» **Problem description**
Within the listing below, please copy exactly the lines between the line holding "v s).busyC = s.busyC := rfl" and the line holding "v s).snapP = s.snapP := rfl", inclusive.
★ ★ ★ ★ ★
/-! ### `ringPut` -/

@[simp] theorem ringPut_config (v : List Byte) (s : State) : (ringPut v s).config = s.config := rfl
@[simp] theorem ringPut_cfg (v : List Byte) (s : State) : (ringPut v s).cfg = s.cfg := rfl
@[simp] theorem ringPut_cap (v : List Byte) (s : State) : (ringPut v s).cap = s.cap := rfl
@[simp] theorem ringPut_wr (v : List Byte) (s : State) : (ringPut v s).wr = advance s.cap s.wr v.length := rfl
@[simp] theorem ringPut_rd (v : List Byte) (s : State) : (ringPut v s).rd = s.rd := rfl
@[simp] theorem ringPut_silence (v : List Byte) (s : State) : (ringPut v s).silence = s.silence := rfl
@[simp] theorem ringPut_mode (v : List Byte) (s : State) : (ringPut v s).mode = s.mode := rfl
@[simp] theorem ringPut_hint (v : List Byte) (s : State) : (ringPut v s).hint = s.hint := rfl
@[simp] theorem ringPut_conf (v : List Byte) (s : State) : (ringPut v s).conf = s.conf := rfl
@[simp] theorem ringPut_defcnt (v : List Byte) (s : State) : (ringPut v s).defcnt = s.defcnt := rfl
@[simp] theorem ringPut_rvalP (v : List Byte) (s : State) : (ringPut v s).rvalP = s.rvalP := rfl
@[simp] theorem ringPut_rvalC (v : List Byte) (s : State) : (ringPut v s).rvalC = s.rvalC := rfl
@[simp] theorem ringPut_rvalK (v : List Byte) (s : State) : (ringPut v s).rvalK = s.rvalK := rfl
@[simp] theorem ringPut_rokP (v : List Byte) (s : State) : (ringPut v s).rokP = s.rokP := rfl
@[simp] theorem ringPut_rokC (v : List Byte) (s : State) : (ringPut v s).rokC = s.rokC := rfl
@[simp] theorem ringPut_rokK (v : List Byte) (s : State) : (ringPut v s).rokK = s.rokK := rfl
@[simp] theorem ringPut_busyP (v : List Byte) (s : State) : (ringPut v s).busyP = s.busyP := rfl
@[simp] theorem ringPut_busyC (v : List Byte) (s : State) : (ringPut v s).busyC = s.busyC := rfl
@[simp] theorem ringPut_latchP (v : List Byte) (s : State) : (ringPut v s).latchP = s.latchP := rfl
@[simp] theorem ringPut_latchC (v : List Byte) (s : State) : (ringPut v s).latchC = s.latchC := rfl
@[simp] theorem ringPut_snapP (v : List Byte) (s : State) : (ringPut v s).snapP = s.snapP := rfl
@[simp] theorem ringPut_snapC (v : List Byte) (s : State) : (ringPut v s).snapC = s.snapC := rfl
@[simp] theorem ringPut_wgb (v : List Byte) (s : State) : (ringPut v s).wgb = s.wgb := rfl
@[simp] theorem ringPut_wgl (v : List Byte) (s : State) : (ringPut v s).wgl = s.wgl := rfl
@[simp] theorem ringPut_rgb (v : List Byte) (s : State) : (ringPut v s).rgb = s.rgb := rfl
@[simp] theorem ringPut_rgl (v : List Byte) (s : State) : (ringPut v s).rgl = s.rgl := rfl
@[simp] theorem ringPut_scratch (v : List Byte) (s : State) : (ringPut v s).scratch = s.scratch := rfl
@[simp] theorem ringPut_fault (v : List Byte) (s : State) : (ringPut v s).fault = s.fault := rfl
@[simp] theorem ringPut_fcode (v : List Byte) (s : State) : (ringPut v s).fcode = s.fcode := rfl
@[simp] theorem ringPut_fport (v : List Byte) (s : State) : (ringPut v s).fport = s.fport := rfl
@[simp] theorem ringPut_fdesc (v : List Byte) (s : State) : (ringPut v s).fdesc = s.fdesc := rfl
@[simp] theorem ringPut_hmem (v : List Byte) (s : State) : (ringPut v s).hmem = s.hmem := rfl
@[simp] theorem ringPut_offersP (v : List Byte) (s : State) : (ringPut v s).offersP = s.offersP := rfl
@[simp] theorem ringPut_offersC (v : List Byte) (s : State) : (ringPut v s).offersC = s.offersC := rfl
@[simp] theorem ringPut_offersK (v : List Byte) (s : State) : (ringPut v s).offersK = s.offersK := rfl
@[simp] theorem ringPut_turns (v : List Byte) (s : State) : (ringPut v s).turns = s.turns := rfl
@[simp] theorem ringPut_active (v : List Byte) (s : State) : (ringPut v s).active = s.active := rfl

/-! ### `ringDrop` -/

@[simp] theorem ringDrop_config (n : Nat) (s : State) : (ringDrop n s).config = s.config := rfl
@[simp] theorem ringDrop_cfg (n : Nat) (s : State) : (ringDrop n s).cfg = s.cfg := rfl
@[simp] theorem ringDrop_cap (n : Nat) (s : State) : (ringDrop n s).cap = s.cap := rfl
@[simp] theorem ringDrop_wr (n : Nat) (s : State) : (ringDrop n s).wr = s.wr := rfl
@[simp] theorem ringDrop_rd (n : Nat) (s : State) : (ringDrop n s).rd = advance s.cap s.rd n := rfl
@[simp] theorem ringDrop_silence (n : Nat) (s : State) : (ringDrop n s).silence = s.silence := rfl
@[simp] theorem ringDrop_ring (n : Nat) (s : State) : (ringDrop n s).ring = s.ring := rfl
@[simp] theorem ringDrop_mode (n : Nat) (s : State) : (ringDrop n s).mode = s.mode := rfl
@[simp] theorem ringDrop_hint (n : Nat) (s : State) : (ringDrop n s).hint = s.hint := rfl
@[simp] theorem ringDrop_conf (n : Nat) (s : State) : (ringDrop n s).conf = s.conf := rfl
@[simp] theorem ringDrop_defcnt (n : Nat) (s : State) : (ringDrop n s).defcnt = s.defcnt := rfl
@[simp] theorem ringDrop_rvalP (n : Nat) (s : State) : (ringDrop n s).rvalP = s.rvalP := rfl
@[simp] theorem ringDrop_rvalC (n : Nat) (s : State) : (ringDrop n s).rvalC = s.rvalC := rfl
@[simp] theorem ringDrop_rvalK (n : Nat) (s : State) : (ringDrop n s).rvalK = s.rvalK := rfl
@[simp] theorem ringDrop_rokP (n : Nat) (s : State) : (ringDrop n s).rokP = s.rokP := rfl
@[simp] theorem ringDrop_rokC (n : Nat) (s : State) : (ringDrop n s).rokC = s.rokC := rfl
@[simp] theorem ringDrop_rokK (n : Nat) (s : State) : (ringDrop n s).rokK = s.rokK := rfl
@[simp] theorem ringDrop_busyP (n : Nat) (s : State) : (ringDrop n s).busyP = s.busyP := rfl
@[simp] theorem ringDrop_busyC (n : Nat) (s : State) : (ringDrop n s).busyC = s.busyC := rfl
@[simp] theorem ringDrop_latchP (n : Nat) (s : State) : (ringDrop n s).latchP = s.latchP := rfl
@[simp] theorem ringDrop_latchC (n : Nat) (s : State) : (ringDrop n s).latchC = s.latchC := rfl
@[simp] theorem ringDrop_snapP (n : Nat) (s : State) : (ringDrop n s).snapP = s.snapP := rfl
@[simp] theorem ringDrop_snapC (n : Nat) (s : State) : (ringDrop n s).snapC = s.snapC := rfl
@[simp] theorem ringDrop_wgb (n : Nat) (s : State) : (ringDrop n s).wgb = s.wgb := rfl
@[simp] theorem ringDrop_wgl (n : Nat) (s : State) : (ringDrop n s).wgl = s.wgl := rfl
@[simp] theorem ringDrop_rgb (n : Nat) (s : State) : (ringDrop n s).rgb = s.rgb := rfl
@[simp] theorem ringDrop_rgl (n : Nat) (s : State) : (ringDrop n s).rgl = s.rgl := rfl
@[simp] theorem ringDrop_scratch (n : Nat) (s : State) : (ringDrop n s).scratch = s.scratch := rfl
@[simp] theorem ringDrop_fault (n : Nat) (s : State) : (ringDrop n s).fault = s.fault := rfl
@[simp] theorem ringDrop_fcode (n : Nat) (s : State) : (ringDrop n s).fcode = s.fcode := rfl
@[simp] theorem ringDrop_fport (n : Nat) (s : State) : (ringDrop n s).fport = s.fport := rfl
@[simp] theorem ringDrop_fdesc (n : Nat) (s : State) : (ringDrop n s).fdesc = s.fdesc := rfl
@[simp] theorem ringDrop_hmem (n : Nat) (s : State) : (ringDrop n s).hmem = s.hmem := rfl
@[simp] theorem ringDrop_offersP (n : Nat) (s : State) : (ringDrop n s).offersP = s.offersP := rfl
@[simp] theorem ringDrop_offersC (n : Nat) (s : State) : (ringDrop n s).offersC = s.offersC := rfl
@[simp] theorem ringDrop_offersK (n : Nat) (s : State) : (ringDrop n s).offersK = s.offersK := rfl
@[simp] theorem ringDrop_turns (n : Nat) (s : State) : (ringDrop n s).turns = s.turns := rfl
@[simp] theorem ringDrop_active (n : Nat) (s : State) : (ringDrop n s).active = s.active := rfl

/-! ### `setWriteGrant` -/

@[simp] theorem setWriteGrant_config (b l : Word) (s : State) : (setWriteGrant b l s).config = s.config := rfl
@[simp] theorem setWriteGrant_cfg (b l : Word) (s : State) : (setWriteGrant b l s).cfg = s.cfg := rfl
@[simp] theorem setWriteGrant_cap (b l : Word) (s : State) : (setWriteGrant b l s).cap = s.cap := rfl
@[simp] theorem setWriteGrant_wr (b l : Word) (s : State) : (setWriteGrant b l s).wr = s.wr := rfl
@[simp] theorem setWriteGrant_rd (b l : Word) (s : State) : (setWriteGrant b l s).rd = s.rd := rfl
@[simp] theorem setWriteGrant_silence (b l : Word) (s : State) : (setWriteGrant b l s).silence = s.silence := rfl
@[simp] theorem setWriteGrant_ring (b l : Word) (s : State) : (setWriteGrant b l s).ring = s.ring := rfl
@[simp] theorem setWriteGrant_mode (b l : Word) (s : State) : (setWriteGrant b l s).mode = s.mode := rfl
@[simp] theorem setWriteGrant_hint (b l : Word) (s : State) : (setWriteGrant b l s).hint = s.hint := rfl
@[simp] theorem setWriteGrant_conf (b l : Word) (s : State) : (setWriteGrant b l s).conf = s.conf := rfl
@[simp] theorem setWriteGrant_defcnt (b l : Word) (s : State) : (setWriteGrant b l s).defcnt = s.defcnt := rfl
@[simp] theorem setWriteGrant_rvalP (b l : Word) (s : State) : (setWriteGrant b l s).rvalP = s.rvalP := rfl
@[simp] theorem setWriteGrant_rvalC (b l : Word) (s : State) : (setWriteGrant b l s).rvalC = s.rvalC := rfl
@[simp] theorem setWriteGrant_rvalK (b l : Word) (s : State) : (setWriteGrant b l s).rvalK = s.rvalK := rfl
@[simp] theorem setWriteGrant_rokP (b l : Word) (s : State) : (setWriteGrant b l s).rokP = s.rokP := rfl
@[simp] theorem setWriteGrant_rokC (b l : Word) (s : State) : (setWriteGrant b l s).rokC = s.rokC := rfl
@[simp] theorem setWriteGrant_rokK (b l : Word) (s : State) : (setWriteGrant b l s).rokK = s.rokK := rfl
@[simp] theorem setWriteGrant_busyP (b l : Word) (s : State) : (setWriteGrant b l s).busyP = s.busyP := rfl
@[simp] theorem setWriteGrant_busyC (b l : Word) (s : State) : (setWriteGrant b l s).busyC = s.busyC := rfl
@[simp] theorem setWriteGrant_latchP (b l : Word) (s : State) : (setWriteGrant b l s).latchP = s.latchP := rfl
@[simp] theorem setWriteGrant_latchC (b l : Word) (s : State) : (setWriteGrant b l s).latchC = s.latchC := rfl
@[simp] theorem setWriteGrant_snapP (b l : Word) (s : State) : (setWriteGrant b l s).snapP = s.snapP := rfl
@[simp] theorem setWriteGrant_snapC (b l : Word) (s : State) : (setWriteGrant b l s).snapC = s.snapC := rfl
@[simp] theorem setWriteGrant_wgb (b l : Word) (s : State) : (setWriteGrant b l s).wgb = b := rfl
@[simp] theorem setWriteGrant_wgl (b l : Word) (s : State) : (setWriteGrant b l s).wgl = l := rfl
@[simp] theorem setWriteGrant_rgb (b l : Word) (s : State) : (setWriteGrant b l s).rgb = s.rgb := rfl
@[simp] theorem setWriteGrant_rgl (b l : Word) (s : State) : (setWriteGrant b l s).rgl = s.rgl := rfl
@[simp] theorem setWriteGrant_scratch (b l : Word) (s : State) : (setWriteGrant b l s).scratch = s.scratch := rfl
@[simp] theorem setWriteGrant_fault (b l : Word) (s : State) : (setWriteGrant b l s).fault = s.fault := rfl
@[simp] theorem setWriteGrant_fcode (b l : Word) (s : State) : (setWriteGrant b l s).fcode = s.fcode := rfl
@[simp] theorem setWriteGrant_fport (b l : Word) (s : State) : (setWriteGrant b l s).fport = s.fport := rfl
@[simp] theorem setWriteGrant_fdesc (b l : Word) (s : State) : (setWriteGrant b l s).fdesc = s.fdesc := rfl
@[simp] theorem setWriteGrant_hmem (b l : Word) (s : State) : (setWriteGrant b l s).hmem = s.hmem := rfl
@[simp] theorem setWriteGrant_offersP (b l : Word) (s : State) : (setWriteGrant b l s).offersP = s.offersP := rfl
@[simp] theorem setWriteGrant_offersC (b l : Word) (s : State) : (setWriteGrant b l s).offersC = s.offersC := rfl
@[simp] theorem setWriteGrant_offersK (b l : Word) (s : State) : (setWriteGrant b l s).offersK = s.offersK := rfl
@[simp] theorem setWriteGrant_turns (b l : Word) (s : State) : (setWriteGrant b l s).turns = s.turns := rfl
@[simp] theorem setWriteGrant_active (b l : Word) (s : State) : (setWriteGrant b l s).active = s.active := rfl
★ ★ ★ ★ ★
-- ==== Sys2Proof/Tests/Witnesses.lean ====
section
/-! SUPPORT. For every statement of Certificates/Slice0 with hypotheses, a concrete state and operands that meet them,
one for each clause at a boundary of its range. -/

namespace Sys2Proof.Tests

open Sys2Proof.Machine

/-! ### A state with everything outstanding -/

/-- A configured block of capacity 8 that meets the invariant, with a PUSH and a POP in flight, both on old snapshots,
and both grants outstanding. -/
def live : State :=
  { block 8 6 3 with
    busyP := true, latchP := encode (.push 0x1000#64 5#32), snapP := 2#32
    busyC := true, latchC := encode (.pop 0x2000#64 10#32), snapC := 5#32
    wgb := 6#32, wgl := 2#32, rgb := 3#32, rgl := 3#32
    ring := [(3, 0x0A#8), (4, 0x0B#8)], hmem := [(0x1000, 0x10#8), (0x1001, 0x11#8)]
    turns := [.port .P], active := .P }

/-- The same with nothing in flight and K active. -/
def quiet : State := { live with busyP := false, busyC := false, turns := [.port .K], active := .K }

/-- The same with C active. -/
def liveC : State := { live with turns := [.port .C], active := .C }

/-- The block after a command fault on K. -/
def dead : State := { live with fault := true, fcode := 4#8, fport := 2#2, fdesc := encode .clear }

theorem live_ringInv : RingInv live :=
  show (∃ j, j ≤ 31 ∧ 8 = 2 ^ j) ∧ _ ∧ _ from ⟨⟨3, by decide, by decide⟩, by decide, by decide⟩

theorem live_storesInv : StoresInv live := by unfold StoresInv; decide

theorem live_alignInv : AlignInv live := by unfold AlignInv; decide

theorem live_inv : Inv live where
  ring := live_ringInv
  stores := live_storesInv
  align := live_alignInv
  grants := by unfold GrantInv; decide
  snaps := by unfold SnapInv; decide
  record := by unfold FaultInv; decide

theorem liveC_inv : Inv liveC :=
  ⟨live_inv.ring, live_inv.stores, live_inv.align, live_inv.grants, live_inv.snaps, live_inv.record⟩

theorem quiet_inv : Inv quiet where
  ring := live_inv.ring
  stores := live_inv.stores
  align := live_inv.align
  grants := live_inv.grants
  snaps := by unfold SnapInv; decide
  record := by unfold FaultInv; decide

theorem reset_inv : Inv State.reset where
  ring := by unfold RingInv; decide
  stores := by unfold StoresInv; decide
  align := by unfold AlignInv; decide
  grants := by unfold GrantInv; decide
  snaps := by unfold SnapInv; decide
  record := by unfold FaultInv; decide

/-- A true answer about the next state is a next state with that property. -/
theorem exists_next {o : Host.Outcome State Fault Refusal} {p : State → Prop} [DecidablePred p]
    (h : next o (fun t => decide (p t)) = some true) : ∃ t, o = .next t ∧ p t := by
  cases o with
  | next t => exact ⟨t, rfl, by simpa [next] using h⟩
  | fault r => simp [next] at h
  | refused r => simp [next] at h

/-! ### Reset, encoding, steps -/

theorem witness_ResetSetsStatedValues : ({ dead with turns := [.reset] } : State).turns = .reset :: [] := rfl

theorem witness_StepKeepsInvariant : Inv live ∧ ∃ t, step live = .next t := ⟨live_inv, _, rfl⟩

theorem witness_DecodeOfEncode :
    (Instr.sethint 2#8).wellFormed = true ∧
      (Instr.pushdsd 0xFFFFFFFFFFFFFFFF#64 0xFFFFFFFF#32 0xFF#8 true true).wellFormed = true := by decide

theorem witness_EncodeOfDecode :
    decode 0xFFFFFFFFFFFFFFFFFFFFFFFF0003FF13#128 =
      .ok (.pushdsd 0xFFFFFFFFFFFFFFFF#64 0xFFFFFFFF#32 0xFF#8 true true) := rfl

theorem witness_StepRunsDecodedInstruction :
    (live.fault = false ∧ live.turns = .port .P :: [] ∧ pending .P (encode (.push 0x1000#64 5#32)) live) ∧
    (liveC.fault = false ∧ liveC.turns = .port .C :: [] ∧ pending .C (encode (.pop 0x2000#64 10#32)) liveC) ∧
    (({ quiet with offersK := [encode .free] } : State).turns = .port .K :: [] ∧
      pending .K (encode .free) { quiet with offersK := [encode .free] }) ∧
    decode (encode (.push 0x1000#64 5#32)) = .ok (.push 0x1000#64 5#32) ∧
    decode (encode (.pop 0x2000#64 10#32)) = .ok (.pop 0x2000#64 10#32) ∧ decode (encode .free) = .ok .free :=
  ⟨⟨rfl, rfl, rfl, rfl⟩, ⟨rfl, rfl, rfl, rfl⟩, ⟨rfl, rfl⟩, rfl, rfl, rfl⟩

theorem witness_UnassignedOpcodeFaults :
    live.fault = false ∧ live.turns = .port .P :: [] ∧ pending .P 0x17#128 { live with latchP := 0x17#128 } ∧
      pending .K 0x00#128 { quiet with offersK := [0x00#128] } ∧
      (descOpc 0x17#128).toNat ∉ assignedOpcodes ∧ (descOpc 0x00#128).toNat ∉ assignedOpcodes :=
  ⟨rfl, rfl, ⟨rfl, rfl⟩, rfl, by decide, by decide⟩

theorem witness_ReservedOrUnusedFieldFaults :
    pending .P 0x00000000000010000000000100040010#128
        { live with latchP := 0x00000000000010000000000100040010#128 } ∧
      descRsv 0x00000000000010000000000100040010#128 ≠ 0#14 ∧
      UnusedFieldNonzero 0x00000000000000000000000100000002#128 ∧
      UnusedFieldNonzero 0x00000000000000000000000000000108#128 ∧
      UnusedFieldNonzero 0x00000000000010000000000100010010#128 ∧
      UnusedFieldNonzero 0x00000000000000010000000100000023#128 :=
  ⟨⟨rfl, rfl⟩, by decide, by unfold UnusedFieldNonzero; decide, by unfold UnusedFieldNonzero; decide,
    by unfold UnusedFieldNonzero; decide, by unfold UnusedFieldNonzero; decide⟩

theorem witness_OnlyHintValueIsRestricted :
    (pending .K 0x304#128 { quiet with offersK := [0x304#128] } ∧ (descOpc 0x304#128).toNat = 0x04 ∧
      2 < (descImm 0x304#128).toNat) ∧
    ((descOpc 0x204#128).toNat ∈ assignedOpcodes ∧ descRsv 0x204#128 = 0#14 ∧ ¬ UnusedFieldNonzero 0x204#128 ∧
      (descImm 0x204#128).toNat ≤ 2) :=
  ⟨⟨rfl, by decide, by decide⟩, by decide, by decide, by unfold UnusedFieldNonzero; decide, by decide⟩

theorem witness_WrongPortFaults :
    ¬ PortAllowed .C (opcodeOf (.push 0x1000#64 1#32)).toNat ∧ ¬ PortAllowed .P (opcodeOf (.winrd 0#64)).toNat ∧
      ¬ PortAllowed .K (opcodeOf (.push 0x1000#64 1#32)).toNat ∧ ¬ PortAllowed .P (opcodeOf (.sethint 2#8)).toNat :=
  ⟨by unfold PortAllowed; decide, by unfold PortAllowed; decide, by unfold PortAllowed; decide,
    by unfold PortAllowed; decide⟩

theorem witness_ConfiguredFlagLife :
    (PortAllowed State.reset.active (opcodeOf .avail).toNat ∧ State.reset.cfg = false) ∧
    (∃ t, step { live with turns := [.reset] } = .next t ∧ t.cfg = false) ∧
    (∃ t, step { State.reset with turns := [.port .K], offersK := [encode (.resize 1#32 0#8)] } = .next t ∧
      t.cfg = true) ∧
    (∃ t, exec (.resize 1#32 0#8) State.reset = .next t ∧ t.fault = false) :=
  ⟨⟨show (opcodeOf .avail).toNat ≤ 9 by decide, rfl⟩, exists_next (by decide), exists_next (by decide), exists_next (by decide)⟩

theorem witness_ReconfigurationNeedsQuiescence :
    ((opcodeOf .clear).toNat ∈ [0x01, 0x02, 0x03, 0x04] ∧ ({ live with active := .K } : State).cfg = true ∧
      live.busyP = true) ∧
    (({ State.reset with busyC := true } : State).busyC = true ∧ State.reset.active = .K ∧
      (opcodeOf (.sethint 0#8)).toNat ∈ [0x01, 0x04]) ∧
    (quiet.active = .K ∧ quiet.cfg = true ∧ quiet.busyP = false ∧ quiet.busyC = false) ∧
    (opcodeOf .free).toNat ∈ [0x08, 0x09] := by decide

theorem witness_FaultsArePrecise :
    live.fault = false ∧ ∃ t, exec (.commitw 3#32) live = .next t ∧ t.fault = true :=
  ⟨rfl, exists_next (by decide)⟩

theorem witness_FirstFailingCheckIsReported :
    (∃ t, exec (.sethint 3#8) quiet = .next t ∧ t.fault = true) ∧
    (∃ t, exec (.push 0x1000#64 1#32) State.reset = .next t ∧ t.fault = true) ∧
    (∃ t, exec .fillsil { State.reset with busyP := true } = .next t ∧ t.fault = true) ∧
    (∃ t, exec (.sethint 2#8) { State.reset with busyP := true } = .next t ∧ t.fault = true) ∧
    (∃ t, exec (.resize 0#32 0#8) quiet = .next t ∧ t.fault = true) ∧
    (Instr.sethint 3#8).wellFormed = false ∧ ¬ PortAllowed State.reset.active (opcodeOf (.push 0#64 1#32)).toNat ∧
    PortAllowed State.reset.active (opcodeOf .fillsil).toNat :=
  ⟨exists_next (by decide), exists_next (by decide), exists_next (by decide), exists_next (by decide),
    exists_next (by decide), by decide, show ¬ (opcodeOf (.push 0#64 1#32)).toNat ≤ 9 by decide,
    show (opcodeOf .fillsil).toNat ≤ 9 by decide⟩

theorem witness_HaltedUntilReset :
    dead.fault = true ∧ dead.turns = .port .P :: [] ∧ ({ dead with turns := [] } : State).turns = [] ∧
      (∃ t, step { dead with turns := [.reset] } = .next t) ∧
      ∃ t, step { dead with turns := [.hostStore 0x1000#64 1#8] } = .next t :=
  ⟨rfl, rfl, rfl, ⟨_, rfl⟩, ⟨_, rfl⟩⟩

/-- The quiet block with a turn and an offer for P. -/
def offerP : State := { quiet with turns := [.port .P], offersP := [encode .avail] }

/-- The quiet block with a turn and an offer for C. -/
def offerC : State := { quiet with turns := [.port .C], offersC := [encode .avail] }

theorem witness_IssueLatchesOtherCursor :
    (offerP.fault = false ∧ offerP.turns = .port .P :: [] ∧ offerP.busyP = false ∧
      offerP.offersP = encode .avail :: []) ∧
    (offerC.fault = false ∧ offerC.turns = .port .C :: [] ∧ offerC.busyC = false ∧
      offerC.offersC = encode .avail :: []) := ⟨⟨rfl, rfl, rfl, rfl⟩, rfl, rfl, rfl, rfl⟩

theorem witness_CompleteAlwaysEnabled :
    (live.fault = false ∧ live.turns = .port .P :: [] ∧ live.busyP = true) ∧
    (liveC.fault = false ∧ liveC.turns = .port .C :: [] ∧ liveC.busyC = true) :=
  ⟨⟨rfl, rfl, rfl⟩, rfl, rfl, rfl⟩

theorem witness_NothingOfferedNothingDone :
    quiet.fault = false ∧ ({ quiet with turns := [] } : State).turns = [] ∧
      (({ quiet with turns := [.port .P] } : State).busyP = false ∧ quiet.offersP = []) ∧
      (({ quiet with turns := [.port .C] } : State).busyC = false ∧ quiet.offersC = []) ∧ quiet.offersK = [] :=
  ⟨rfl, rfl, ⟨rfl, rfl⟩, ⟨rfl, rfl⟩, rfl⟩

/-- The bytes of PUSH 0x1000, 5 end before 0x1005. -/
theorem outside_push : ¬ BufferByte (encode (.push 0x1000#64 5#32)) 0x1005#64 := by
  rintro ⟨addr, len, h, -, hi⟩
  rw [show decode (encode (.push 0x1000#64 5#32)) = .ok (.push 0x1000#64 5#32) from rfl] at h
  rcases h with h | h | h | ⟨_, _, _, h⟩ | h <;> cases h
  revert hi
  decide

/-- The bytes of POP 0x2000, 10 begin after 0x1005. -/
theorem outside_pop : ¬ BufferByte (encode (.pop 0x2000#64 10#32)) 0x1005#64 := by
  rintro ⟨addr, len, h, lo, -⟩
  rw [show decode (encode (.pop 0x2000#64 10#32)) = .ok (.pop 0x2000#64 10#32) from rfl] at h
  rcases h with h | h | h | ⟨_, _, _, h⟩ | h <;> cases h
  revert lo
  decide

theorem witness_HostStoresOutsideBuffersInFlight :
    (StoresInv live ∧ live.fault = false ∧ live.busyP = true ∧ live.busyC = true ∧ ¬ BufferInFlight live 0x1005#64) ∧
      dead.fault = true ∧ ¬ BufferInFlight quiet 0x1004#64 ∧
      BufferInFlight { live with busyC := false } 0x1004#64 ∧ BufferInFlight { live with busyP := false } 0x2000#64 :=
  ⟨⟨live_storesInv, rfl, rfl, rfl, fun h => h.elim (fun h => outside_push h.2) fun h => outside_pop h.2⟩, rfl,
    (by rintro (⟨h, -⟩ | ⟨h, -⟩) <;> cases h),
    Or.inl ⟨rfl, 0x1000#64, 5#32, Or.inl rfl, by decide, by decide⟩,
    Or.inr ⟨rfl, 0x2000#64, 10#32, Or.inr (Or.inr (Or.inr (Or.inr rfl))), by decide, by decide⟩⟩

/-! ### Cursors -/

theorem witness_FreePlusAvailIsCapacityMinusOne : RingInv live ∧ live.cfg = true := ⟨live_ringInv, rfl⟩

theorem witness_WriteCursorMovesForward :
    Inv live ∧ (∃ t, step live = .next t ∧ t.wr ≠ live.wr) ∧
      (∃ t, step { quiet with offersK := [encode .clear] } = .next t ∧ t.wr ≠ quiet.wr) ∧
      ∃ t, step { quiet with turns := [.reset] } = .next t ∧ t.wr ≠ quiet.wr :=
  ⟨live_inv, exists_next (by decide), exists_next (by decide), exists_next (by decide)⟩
★ ★ ★ ★ ★
» **Written response**
@[simp] theorem ringPut_busyC (v : List Byte) (s : State) : (ringPut v s).busyC = s.busyC := rfl
@[simp] theorem ringPut_latchP (v : List Byte) (s : State) : (ringPut v s).latchP = s.latchP := rfl
@[simp] theorem ringPut_latchC (v : List Byte) (s : State) : (ringPut v s).latchC = s.latchC := rfl
@[simp] theorem ringPut_snapP (v : List Byte) (s : State) : (ringPut v s).snapP = s.snapP := rfl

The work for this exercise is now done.